▶
/-! ### The commands -/

theorem checksOf_of_sameButAlpha (i : Instr) : checksOf i t = checksOf i s := by
  obtain ⟨m, rfl⟩ := exists_mem_of_sameButAlpha h
  cases i <;> rfl

theorem codeOf_of_sameButAlpha (i : Instr) : codeOf i t = codeOf i s := by
  have hf : t.floor = s.floor := by rw [h.1]
  unfold codeOf
  rw [hf, winner_of_sameButAlpha h]

/-- The statements of a command read no A sample: from two states that differ in A samples only they give two
such states (41_embed R129). -/
theorem sameButAlpha_effectOf (i : Instr) : Spec.sameButAlpha (effectOf i s) (effectOf i t) := by
  have hrgb := rgbAt_of_sameButAlpha h
  have hblk := blk_of_sameButAlpha h
  have hwinner := winner_of_sameButAlpha h
  cases i with
  | nop => exact h
  | fdct =>
    rw [effectOf, effectOf, hblk]
    exact sameButAlpha_store h _ _
  | idct =>
    rw [effectOf, effectOf, hblk]
    exact sameButAlpha_store h _ _
  | margin bit =>
    have hp : t.strengthP = s.strengthP := by rw [h.1]; rfl
    rw [effectOf, effectOf, hblk, hp]
    exact sameButAlpha_store h _ _
  | ldluma rot =>
    have hpos : t.blkPos = s.blkPos := by rw [h.1]
    rw [effectOf, effectOf, hrgb, hpos]
    exact sameButAlpha_store h _ _
  | hype rot ox oy stride =>
    rw [effectOf, effectOf, State.measure, State.measure, hrgb, width_of_sameButAlpha h,
      height_of_sameButAlpha h]
    exact sameButAlpha_update h (·.setEnergy _ _) (fun _ _ => rfl) fun _ => rfl
  | search =>
    rw [effectOf, effectOf, hwinner]
    exact sameButAlpha_update h (·.recordWinner s.winner) (fun _ _ => rfl) fun _ => rfl
  | vote rot ox oy => exact sameButAlpha_fullDecode h _
  | decode =>
    rw [effectOf, effectOf, hwinner]
    exact sameButAlpha_fullDecode
      (sameButAlpha_update h (·.recordWinner s.winner) (fun _ _ => rfl) fun _ => rfl) _
  | embed =>
    rw [effectOf, effectOf, width_of_sameButAlpha h, height_of_sameButAlpha h]
    exact sameButAlpha_update (sameButAlpha_embedImage h) (·.setBlocks _) (fun _ _ => rfl) fun _ => rfl
  | ser =>
    have hlen : t.textLen = s.textLen := by rw [h.1]
    have hlt := s.textLen.isLt
    rw [effectOf, effectOf, serBit_of_sameButAlpha h, hlen]
    exact sameButAlpha_update (sameButAlpha_storePbits h (by omega) _) (·.setPayloadLen _) (fun _ _ => rfl)
      fun _ => rfl
  | deser =>
    rw [effectOf, effectOf, deserBytes_of_sameButAlpha h, deserCount_of_sameButAlpha h]
    exact sameButAlpha_update (sameButAlpha_store h _ _) (·.setByteCount _) (fun _ _ => rfl) fun _ => rfl

theorem sameButAlpha_complete (c : Code) (err warn : Bool) :
    Spec.sameButAlpha (s.complete c err warn) (t.complete c err warn) :=
  sameButAlpha_update h (·.complete c err warn) (fun _ _ => rfl) fun _ => rfl

/-- Both states fail the same first check, or both run the command. -/
theorem sameButAlpha_exec (i : Instr) :
    ∃ u v, exec i s = .next u ∧ exec i t = .next v ∧ Spec.sameButAlpha u v := by
  rw [exec_eq_runChecked, exec_eq_runChecked, checksOf_of_sameButAlpha h, runChecked, runChecked]
  cases firstFailing (checksOf i s) with
  | some e => exact ⟨_, _, rfl, rfl, sameButAlpha_complete h e true false⟩
  | none =>
    refine ⟨_, _, rfl, rfl, ?_⟩
    rw [codeOf_of_sameButAlpha h]
    exact sameButAlpha_complete (sameButAlpha_effectOf h i) _ _ _

end

theorem not_mayWrite_of_alphaOffset {i : Instr} {a : Nat} (ha : Spec.alphaOffset a) :
    ¬ Spec.mayWrite i a := by
  obtain ⟨hlow, -, hmod⟩ := ha
  intro hw
  cases i <;> simp only [Spec.mayWrite] at hw <;> omega

/-- Settles O11: the checks, the statements and the completion code of a command read no A sample, and no A
sample lies where a command may write. -/
theorem alphaIsNeitherReadNorWritten : Obligations.AlphaIsNeitherReadNorWritten := by
  intro i s s' h
  obtain ⟨t, t', ht, ht', hrel⟩ := sameButAlpha_exec h i
  refine ⟨t, t', ht, ht', hrel, fun a ha => ?_⟩
  have hkept := not_mayWrite_of_alphaOffset (i := i) ha
  exact ⟨byteAt_of_exec ht hkept, byteAt_of_exec ht' hkept⟩

end Sys2Proof.Machine
end

section
/-! PROOF. The Geometric Search: the loops of 42_search as folds over the sampled blocks and over the
hypotheses, what SEARCH keeps of them, and the commands LDLUMA, HYPE and SEARCH (42_search R140 to R152). -/

namespace Sys2Proof.Machine

/-! ### Loaded blocks -/

theorem srcPos_eq (rot : Rotation) (lx ly : Nat) :
    srcPos rot lx ly = (Spec.srcX rot lx ly, Spec.srcY rot lx ly) := by cases rot <;> rfl

theorem entry_loadBlock (s : State) (rot : Rotation) (x0 y0 : Nat) {k : Nat} (hk : k < 64) :
    entry (loadBlock s.rgbAt x0 y0 rot) k = Spec.loaded s rot x0 y0 k := by
  rw [loadBlock, entry_block64 _ hk, srcPos_eq]
  rfl

theorem blockDiff_eq_diffAt (s : State) (rot : Rotation) (x0 y0 : Nat) :
    blockDiff s.rgbAt x0 y0 rot = Spec.diffAt s rot x0 y0 := by
  have hcoeff : ∀ u v, u < 8 → v < 8 → entry (fdct (loadBlock s.rgbAt x0 y0 rot)) (8 * u + v) =
      Spec.fdctCoeff (Spec.loaded s rot x0 y0) u v := fun u v hu hv =>
    entry_fdct (fun _ hk => entry_loadBlock s rot x0 y0 hk) hu hv
  rw [blockDiff, pairDiff, hcoeff 4 3 (by omega) (by omega), hcoeff 3 4 (by omega) (by omega), Spec.diffAt]

/-- Settles O40: the stored block is the loaded one, entry by entry. -/
theorem ldlumaResult : Obligations.LdlumaResult := by
  intro s rot himage hx hy
  obtain ⟨hregs, hblk, hrest⟩ := succeed_storeBlk (s := s)
    (loadBlock_length s.rgbAt s.blkPos.x0.toNat s.blkPos.y0.toNat rot)
  refine ⟨_, exec_ldluma rot (State.imageInvalid_eq_false.mpr himage) hx hy, hregs, fun k hk => ?_, hrest⟩
  rw [hblk k hk, entry_loadBlock s rot _ _ hk]

/-- Half a turn further, the source of a position is that of the opposite position (42_search R141). -/
theorem srcPos_half {rot half : Rotation} (h : half.code = rot.code + 2#2) {lx ly : Nat} (hx : lx < 8)
    (hy : ly < 8) : srcPos half lx ly = srcPos rot (7 - lx) (7 - ly) := by
  have hx' : lx = 7 - (7 - lx) := by omega
  have hy' : ly = 7 - (7 - ly) := by omega
  obtain rfl : half = .ofCode (rot.code + 2#2) := by rw [← h, Rotation.ofCode_code]
  cases rot with
  | deg0 => rfl
  | deg90 => exact Prod.ext hy' rfl
  | deg180 => exact Prod.ext hx' hy'
  | deg270 => exact Prod.ext rfl hx'

/-- Settles O56: entry 63 - k is the opposite position. -/
theorem halfTurnReversesALoadedBlock : Obligations.HalfTurnReversesALoadedBlock := by
  intro px x0 y0 rot half h k hk
  rw [loadBlock, loadBlock, entry_block64 _ hk, entry_block64 _ (by omega),
    srcPos_half h (by omega) (by omega), show (63 - k) % 8 = 7 - k % 8 by omega,
    show (63 - k) / 8 = 7 - k / 8 by omega]

/-! ### The sampled blocks -/

theorem lt_samples_iff {stride : Nat} (hs : 0 < stride) (size o i : Nat) :
    i < samples size o stride ↔ o + stride * i + 8 ≤ size := by
  unfold samples
  split
  · rw [Nat.lt_succ_iff, Nat.le_div_iff_mul_le hs, Nat.mul_comm]
    omega
  · omega

theorem samples_eq_gridBlocks (size o : Nat) : samples size o 8 = gridBlocks size o := by
  unfold samples gridBlocks
  split <;> omega

/-- Settles O52: the number of samples is the greatest count whose last block fits. -/
theorem sampledBlocksAreThoseInside : Obligations.SampledBlocksAreThoseInside :=
  ⟨fun size o _ i hs => lt_samples_iff hs size o i, samples_eq_gridBlocks⟩

/-! ### The loops of `Energy` -/

/-- A loop with a bound on its turns, over the numbers below `n` from `i` on, is a fold, if the bound reaches
to `n`. -/
theorem loop_eq_foldl {β : Type} {n : Nat} {f : β → Nat → β} {loop : Nat → Nat → β → β}
    (hzero : ∀ i acc, loop 0 i acc = acc)
    (hsucc : ∀ turns i acc, loop (turns + 1) i acc = if i < n then loop turns (i + 1) (f acc i) else acc)
    {turns i : Nat} (h : n ≤ i + turns) (acc : β) :
    loop turns i acc = (List.range' i (n - i)).foldl f acc := by
  induction turns generalizing i acc with
  | zero => rw [hzero, show n - i = 0 by omega]; rfl
  | succ turns ih =>
    rw [hsucc]
    split
    · rw [ih (by omega), show n - i = n - (i + 1) + 1 by omega, List.range'_succ, List.foldl_cons]
    · rw [show n - i = 0 by omega]; rfl

/-- One turn of the inner loop: a block's difference summed and counted (42_search R145). -/
def takeSample (s : State) (rot : Rotation) (acc : F64 × Nat) (x y : Nat) : F64 × Nat :=
  (fadd acc.1 (fabs (Spec.diffAt s rot x y)), acc.2 + 1)

theorem energyRow_eq_foldl (s : State) (rot : Rotation) (ox y : Nat) {stride : Nat} (hs : 0 < stride)
    (acc : F64 × Nat) : Spec.energyRow s rot ox y stride 8192 0 acc =
      (List.range (samples s.width ox stride)).foldl
        (fun acc i => takeSample s rot acc (ox + stride * i) y) acc := by
  have hn : samples s.width ox stride ≤ 0 + 8192 :=
    (samples_le _ _ _).trans (by have := s.imgW.isLt; unfold State.width; omega)
  rw [List.range_eq_range']
  refine loop_eq_foldl (loop := Spec.energyRow s rot ox y stride) (fun _ _ => rfl) (fun _ i acc => ?_) hn acc
  simp only [lt_samples_iff hs]
  rfl

theorem energyRows_eq_foldl (s : State) (rot : Rotation) (ox oy : Nat) {stride : Nat} (hs : 0 < stride)
    (acc : F64 × Nat) : Spec.energyRows s rot ox oy stride 8192 0 acc =
      (List.range (samples s.height oy stride)).foldl
        (fun acc j => Spec.energyRow s rot ox (oy + stride * j) stride 8192 0 acc) acc := by
  have hn : samples s.height oy stride ≤ 0 + 8192 :=
    (samples_le _ _ _).trans (by have := s.imgH.isLt; unfold State.height; omega)
  rw [List.range_eq_range']
  refine loop_eq_foldl (loop := Spec.energyRows s rot ox oy stride) (fun _ _ => rfl) (fun _ i acc => ?_) hn acc
  simp only [lt_samples_iff hs]
  rfl

theorem foldl_raster {β : Type} (w h : Nat) (f : β → Nat × Nat → β) (b : β) :
    (raster w h).foldl f b =
      (List.range h).foldl (fun b y => (List.range w).foldl (fun b x => f b (x, y)) b) b := by
  simp only [raster, List.foldl_flatMap, List.foldl_map]

theorem raster_length (w h : Nat) : (raster w h).length = w * h := by
  simp [raster, List.length_flatMap, Nat.mul_comm]

/-- The loop sums the terms of a list and counts them. -/
theorem foldl_sum_count {α : Type} (d : α → F64) (xs : List α) (acc : F64 × Nat) :
    xs.foldl (fun acc x => (fadd acc.1 (d x), acc.2 + 1)) acc =
      (xs.foldl (fun sum x => fadd sum (d x)) acc.1, acc.2 + xs.length) := by
  induction xs generalizing acc with
  | nil => rfl
  | cons x xs ih => rw [List.foldl_cons, ih, List.foldl_cons, List.length_cons, Nat.add_assoc, Nat.add_comm 1]

/-- The two loops give the sum and the number of the sampled blocks. -/
theorem energyRows_eq (s : State) (hyp : Hyp) {stride : Nat} (hs : 0 < stride) :
    Spec.energyRows s hyp.rot hyp.ox hyp.oy stride 8192 0 (0#64, 0) =
      (hypSum s.rgbAt s.width s.height hyp stride, hypCount s.width s.height hyp stride) := by
  have hraster := foldl_raster (samples s.width hyp.ox stride) (samples s.height hyp.oy stride)
    (fun acc ij => takeSample s hyp.rot acc (hyp.ox + stride * ij.1) (hyp.oy + stride * ij.2)) (0#64, 0)
  simp only [energyRows_eq_foldl s _ _ _ hs, energyRow_eq_foldl s _ _ _ hs, ← hraster]
  rw [hypSum, hypCount, ← raster_length]
  simp only [blockDiff_eq_diffAt, takeSample]
  rw [foldl_sum_count, Nat.zero_add]

/-- `Energy` as the model gives it (42_search R145). -/
theorem energyLoop_eq (s : State) (hyp : Hyp) {stride : Nat} (hs : 0 < stride) :
    Spec.energyLoop s hyp.rot hyp.ox hyp.oy stride =
      (hypEnergy s.rgbAt s.width s.height hyp stride, hypCount s.width s.height hyp stride) := by
  simp only [Spec.energyLoop, energyRows_eq s hyp hs, hypEnergy]
  split
  · next h0 => rw [h0]
  · rfl

theorem strideOf_eq_pixels (stride : Stride) : Spec.strideOf stride = stride.pixels := by cases stride <;> rfl

/-- Settles O41: the loops of `Energy` are the sum and the count that HYPE divides. -/
theorem hypeResult : Obligations.HypeResult := by
  intro s rot ox oy stride himage _ _
  have hpos : 0 < stride.pixels := by cases stride <;> decide
  rw [exec_hype rot ox oy stride (State.imageInvalid_eq_false.mpr himage), strideOf_eq_pixels,
    energyLoop_eq s ⟨rot, ox, oy⟩ hpos]
  rfl

/-! ### The hypotheses of a search -/

theorem mem_coarseHyps {h : Hyp} :
    h ∈ coarseHyps ↔ h.ox < 8 ∧ h.oy < 8 ∧ h.ox % 2 = 0 ∧ h.oy % 2 = 0 := by
  obtain ⟨rot, ox, oy⟩ := h
  have hrot : rot ∈ [Rotation.deg0, .deg90, .deg180, .deg270] := by cases rot <;> decide
  have heven : ∀ n, n ∈ [0, 2, 4, 6] ↔ n < 8 ∧ n % 2 = 0 := fun n => by
    simp only [List.mem_cons, List.not_mem_nil, or_false]
    omega
  have hmem : (⟨rot, ox, oy⟩ : Hyp) ∈ coarseHyps ↔ ox ∈ [0, 2, 4, 6] ∧ oy ∈ [0, 2, 4, 6] := by
    simp only [coarseHyps, List.mem_flatMap, List.mem_map, Hyp.mk.injEq]
    constructor
    · rintro ⟨_, -, y, hy, x, hx, -, rfl, rfl⟩
      exact ⟨hx, hy⟩
    · rintro ⟨hx, hy⟩
      exact ⟨rot, hrot, oy, hy, ox, hx, rfl, rfl, rfl⟩
  rw [hmem, heven, heven]
  tauto

/-- A neighbour is a step of at most 1 along each axis, raised by 8, and not the step that stays
(42_search R148). -/
theorem mem_neighbours {c h : Hyp} : h ∈ neighbours c ↔
    ∃ dx dy, 7 ≤ dx ∧ dx ≤ 9 ∧ 7 ≤ dy ∧ dy ≤ 9 ∧ (dx = 8 → dy ≠ 8) ∧
      h = ⟨c.rot, (c.ox + dx) % 8, (c.oy + dy) % 8⟩ := by
  have hpairs : ∀ dx dy, (dx, dy) ∈ [(7, 7), (8, 7), (9, 7), (7, 8), (9, 8), (7, 9), (8, 9), (9, 9)] ↔
      7 ≤ dx ∧ dx ≤ 9 ∧ 7 ≤ dy ∧ dy ≤ 9 ∧ (dx = 8 → dy ≠ 8) := fun dx dy => by
    simp only [List.mem_cons, List.not_mem_nil, or_false, Prod.mk.injEq]
    omega
  simp only [neighbours, List.mem_map, Prod.exists, hpairs, eq_comm (a := h), and_assoc]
◀
Exercise instructions » Once you have counted the lines of the records that contain the word "hrest", give the count and nothing else.

Result » 2